To tulips and beanie babies: There were direct substitutes (other flowers and
other stuffed animals) in terms of the actual utility, but tulip prices shot
up in 1637- even investors bought tulip contracts not because they needed
them, but because they were speculating on the value. Eventually demand
leveled out, and the prices stopped going up. When the prices stopped going
up, the speculators got out, and prices went down fast. The premium status of
being the preferred flower or the preferred toy didn't help any more. How
could this be like BTC? There are cryptocurrencies that are direct substitutes
like LTC, but BTC is preferred and has a lot of investors purely for
speculation. Once demand levels off (it must, there are a max of 7 billion
people that can buy it), the speculators will get out, and prices will come
down. Why hasn't it happened yet? BTC is artificially scarce due to block
difficulty increases and fixed BTC being added for each block. The limited
supply is maintaining price support for now, but like I said, once demand
levels off, the fixed supply won't be as big of a price driver.

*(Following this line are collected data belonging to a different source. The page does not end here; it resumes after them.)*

-- ==== Sys2Proof/Machine/Alu.lean ====
section
/-! DEFINITION. The ALU instructions (43_alu.md R88 to R102). None accesses memory and none faults. -/

namespace Sys2Proof.Machine

/-- Write the result to `V[x]`, then the flag to `V[0xF]`, then `advance(2)`: the flag is written last (R90). -/
def State.writeBack (s : State) (x : RegIx) (result flag : Byte) : State :=
  ((s.setV x result).setFlag flag).advance 2

/-- 6XNN LD Vx, byte (R91). -/
def execLdImm (x : RegIx) (nn : Byte) (s : State) : Result := .next ((s.setV x nn).advance 2)

/-- 7XNN ADD Vx, byte (R92). -/
def execAddImm (x : RegIx) (nn : Byte) (s : State) : Result :=
  .next ((s.setV x (add8 (s.getV x) nn)).advance 2)

/-- 8XY0 LD Vx, Vy (R93). -/
def execLdReg (x y : RegIx) (s : State) : Result := .next ((s.setV x (s.getV y)).advance 2)

/-- 8XY1 OR Vx, Vy (R94). -/
def execOr (x y : RegIx) (s : State) : Result := .next ((s.setV x (s.getV x ||| s.getV y)).advance 2)

/-- 8XY2 AND Vx, Vy (R95). -/
def execAnd (x y : RegIx) (s : State) : Result := .next ((s.setV x (s.getV x &&& s.getV y)).advance 2)

/-- 8XY3 XOR Vx, Vy (R96). -/
def execXor (x y : RegIx) (s : State) : Result := .next ((s.setV x (s.getV x ^^^ s.getV y)).advance 2)

/-- 8XY4 ADD Vx, Vy (R97). -/
def execAddReg (x y : RegIx) (s : State) : Result :=
  let a := s.getV x
  let b := s.getV y
  .next (s.writeBack x (add8 a b) (carryFlag a b))

/-- 8XY5 SUB Vx, Vy (R98). -/
def execSub (x y : RegIx) (s : State) : Result :=
  let a := s.getV x
  let b := s.getV y
  .next (s.writeBack x (sub8 a b) (subFlag Config.subFlagPolarity a b))

/-- 8XY6 SHR Vx, Vy (R99). -/
def execShr (x y : RegIx) (s : State) : Result :=
  let src := shiftOperand shiftSource x y s
  .next (s.writeBack x (shr8 src) (shrFlag src))

/-- 8XY7 SUBN Vx, Vy (R100). -/
def execSubn (x y : RegIx) (s : State) : Result :=
  let a := s.getV y
  let b := s.getV x
  .next (s.writeBack x (sub8 a b) (subFlag Config.subFlagPolarity a b))

/-- 8XYE SHL Vx, Vy (R101). -/
def execShl (x y : RegIx) (s : State) : Result :=
  let src := shiftOperand shiftSource x y s
  .next (s.writeBack x (shl8 src) (shlFlag src))

/-- CXNN RND Vx, byte (R102): `draw_random()` is the tick's random input (10_state.md R27). -/
def execRnd (x : RegIx) (nn : Byte) (s : State) : Result := .next ((s.setV x (s.rnd &&& nn)).advance 2)

end Sys2Proof.Machine
end

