-- ==== Sys2Proof/Machine/IndexMemory.lean ====
section
/-! DEFINITION. The index-register and memory instructions (44_index_memory.md R103 to R108). -/

namespace Sys2Proof.Machine

/-- ANNN LD I, addr (R103). -/
def execLdI (nnn : Addr) (s : State) : Result := .next ((s.setI (addrWord nnn)).advance 2)

/-- FX1E ADD I, Vx (R104): the sum is kept to 16 bits and no flag is written. -/
def execAddIV (x : RegIx) (s : State) : Result :=
  .next ((s.setI (s.I + (s.getV x).setWidth 16)).advance 2)

/-- FX29 LD F, Vx (R105). -/
def execLdFV (x : RegIx) (s : State) : Result := .next ((s.setI (glyphAddress (s.getV x))).advance 2)

/-- FX33 LD B, Vx (R106). -/
def execLdBV (x : RegIx) (s : State) : Result :=
  inRange s.I.toNat 3 s <| .next ((s.storeBytes s.I.toNat (decimalDigits (s.getV x))).advance 2)

/-- FX55 LD [I], Vx (R107): `V[0]` to `V[X]`; `I` is unchanged. -/
def execLdMemV (x : RegIx) (s : State) : Result :=
  inRange s.I.toNat (x.val + 1) s <| .next ((s.storeBytes s.I.toNat (s.firstRegs (x.val + 1))).advance 2)

/-- FX65 LD Vx, [I] (R108): register `i` from `I + i`; `I` is unchanged. -/
def execLdVMem (x : RegIx) (s : State) : Result :=
  inRange s.I.toNat (x.val + 1) s <| .next ((s.loadRegs s.I.toNat (x.val + 1)).advance 2)

end Sys2Proof.Machine
end

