-- ==== Sys2Proof/Machine/Tick.lean ====
section
/-! DEFINITION. The host's transactions (70_reset_and_hazards.md R135): `Tick` with its steps (40_cycle.md R65 to
R77), `Load` (70_reset_and_hazards.md R132), the tick's result and the status output. -/

namespace Sys2Proof.Machine

/-- The block is halted (10_state.md R26). -/
def State.halted (s : State) : Bool := s.fault.isSome

/-- Steps 1 and 2: latch the keypad, clear the changed flag (R67, R68). -/
def State.latch (s : State) (keypad : Keypad) : State := { s with key := keypad, changed := false }

/-- Step 3, the waiting tick: the pressed key of the lowest index ends the wait (R69). -/
def State.scanKeys (s : State) : State :=
  match firstPressed s.key with
  | some k => { s.setV s.waitReg (BitVec.ofNat 8 k.val) with waiting := false }
  | none => s

/-- One timer: down by one while it is greater than zero (R70). -/
def decay (t : Byte) : Byte := if 0 < t.toNat then t - 1 else t

/-- Step 4a: both timers decay (R70). -/
def State.decayTimers (s : State) : State := { s with DT := decay s.DT, ST := decay s.ST }

/-- The instruction word at an address, high byte first (20_memory.md R38). -/
def State.wordAt (s : State) (a : Nat) : Word := wordOfBytes (s.readByte a) (s.readByte (a + 1))

/-- Step 4c: decode and execute, the random byte in reach of the instruction (R72). -/
def State.executeWord (s : State) (w : Word) (rnd : Byte) : Result :=
  match decodeWord w with
  | .error _ => takeFault (.illegalInstruction w) s
  | .ok i => exec i { s with rnd := rnd }

/-- Steps 4b and 4c: fetch, decode, execute (R71, R72). The fetch does not change `pc`. -/
def State.fetchExecute (s : State) (rnd : Byte) : Result :=
  inRange s.pc.toNat 2 s (s.executeWord (s.wordAt s.pc.toNat) rnd)

/-- `Tick(keypad, rnd)` (R76). -/
def tick (keypad : Keypad) (rnd : Byte) (s : State) : Result :=
  if s.halted then .next s
  else if s.waiting then .next (s.latch keypad).scanKeys
  else (s.latch keypad).decayTimers.fetchExecute rnd

/-- `Load(data)`: bytes from 0x200 up, the ones past the end of memory dropped; nothing else changes (R132). -/
def State.load (s : State) (data : List Byte) : State :=
  { s with mem := Memory.load s.mem Config.programBase data }

/-- What a tick returns: the framebuffer, the changed flag, the fault (40_cycle.md R65, R75). -/
structure TickResult where
  fb : Framebuffer
  changed : Bool
  fault : Option FaultRecord
  deriving DecidableEq, Repr

/-- The result the host gets from the tick that left this state (R75). -/
def State.tickResult (s : State) : TickResult := ⟨s.fb, s.changed, s.fault⟩

/-- The status output: `ST ≠ 0` (10_state.md R21). -/
def State.soundActive (s : State) : Bool := s.ST != 0

/-- One transaction of the host: the script's next, or, when the script is empty, a tick with free inputs (log 1). -/
def hostTransaction (s : State) : Result :=
  match s.script with
  | [] => tick (Config.freeKeypad s.freeTicks) (Config.freeRnd s.freeTicks) { s with freeTicks := s.freeTicks + 1 }
  | .tick keypad rnd :: rest => tick keypad rnd { s with script := rest }
  | .load data :: rest => .next ({ s with script := rest }.load data)

/-- Whether a transaction is a tick. -/
def HostCall.isTick : HostCall → Bool
  | .tick _ _ => true
  | .load _ => false

/-- The state whose next transaction is a tick that fetches: not halted, not waiting, `pc` at two bytes of memory
(else at 0x200), no load before the next tick; a state that fetches already is left as it is. -/
def State.readyToFetch (s : State) : State :=
  { s with
    fault := none
    waiting := false
    pc := if s.pc.toNat + 1 ≤ 0xFFF then s.pc else BitVec.ofNat 16 Config.programBase
    script := s.script.dropWhile fun c => !c.isTick }

end Sys2Proof.Machine
end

Similar to houses and .com stocks: Houses have real utility (you can use it
for shelter). Stocks have real utility (you own a piece of a profit making
entity). BTC has some real utility (you can transfer wealth outside of the
regulation of governments and banks). However, these bubbles happened because
instead of trading on a firm foundation value, people started expecting
profits. The castle in the sky theory does work, but only if enough people
believe in it. Once confidence faltered (either that people would continue to
buy houses or that .com stocks would continue to print money), the castles in
the sky fell, and prices fell back to their firm foundation value (a house in
Las Vegas that I looked at went from $400k down to $100k- basically the price
of raw materials and cheap labor). BTC's price right now is WAY over it's firm
foundation utility of being a wealth transfer vehicle. It does have some
value, but if enough people decide that a couple other cryptocoins can do the
job with less risk than BTC, then prices for BTC will go down to it's
intrinsic value- mostly related to the price of energy. It's hard to tell
where this will settle, because ASICs are getting more efficient, and the
block difficulty changes. But I guarantee you it will be way under $6k.

So these things aren't exactly the same, but there are lots of similarities
with previous bubbles in the past. I'm not saying to stay away from BTC, but
you had better be willing to lose your investment. There are a lot of people
in the market that are only looking for a quick buck, and if they get out
before you do then you are going to lose most of your investment. If you
aren't desperate to make money off your investment, you will be happy with
closing a position early instead of riding the crash into the ground. Closing
early makes you the person with the quick buck and makes someone else the fool
that lost their shirt.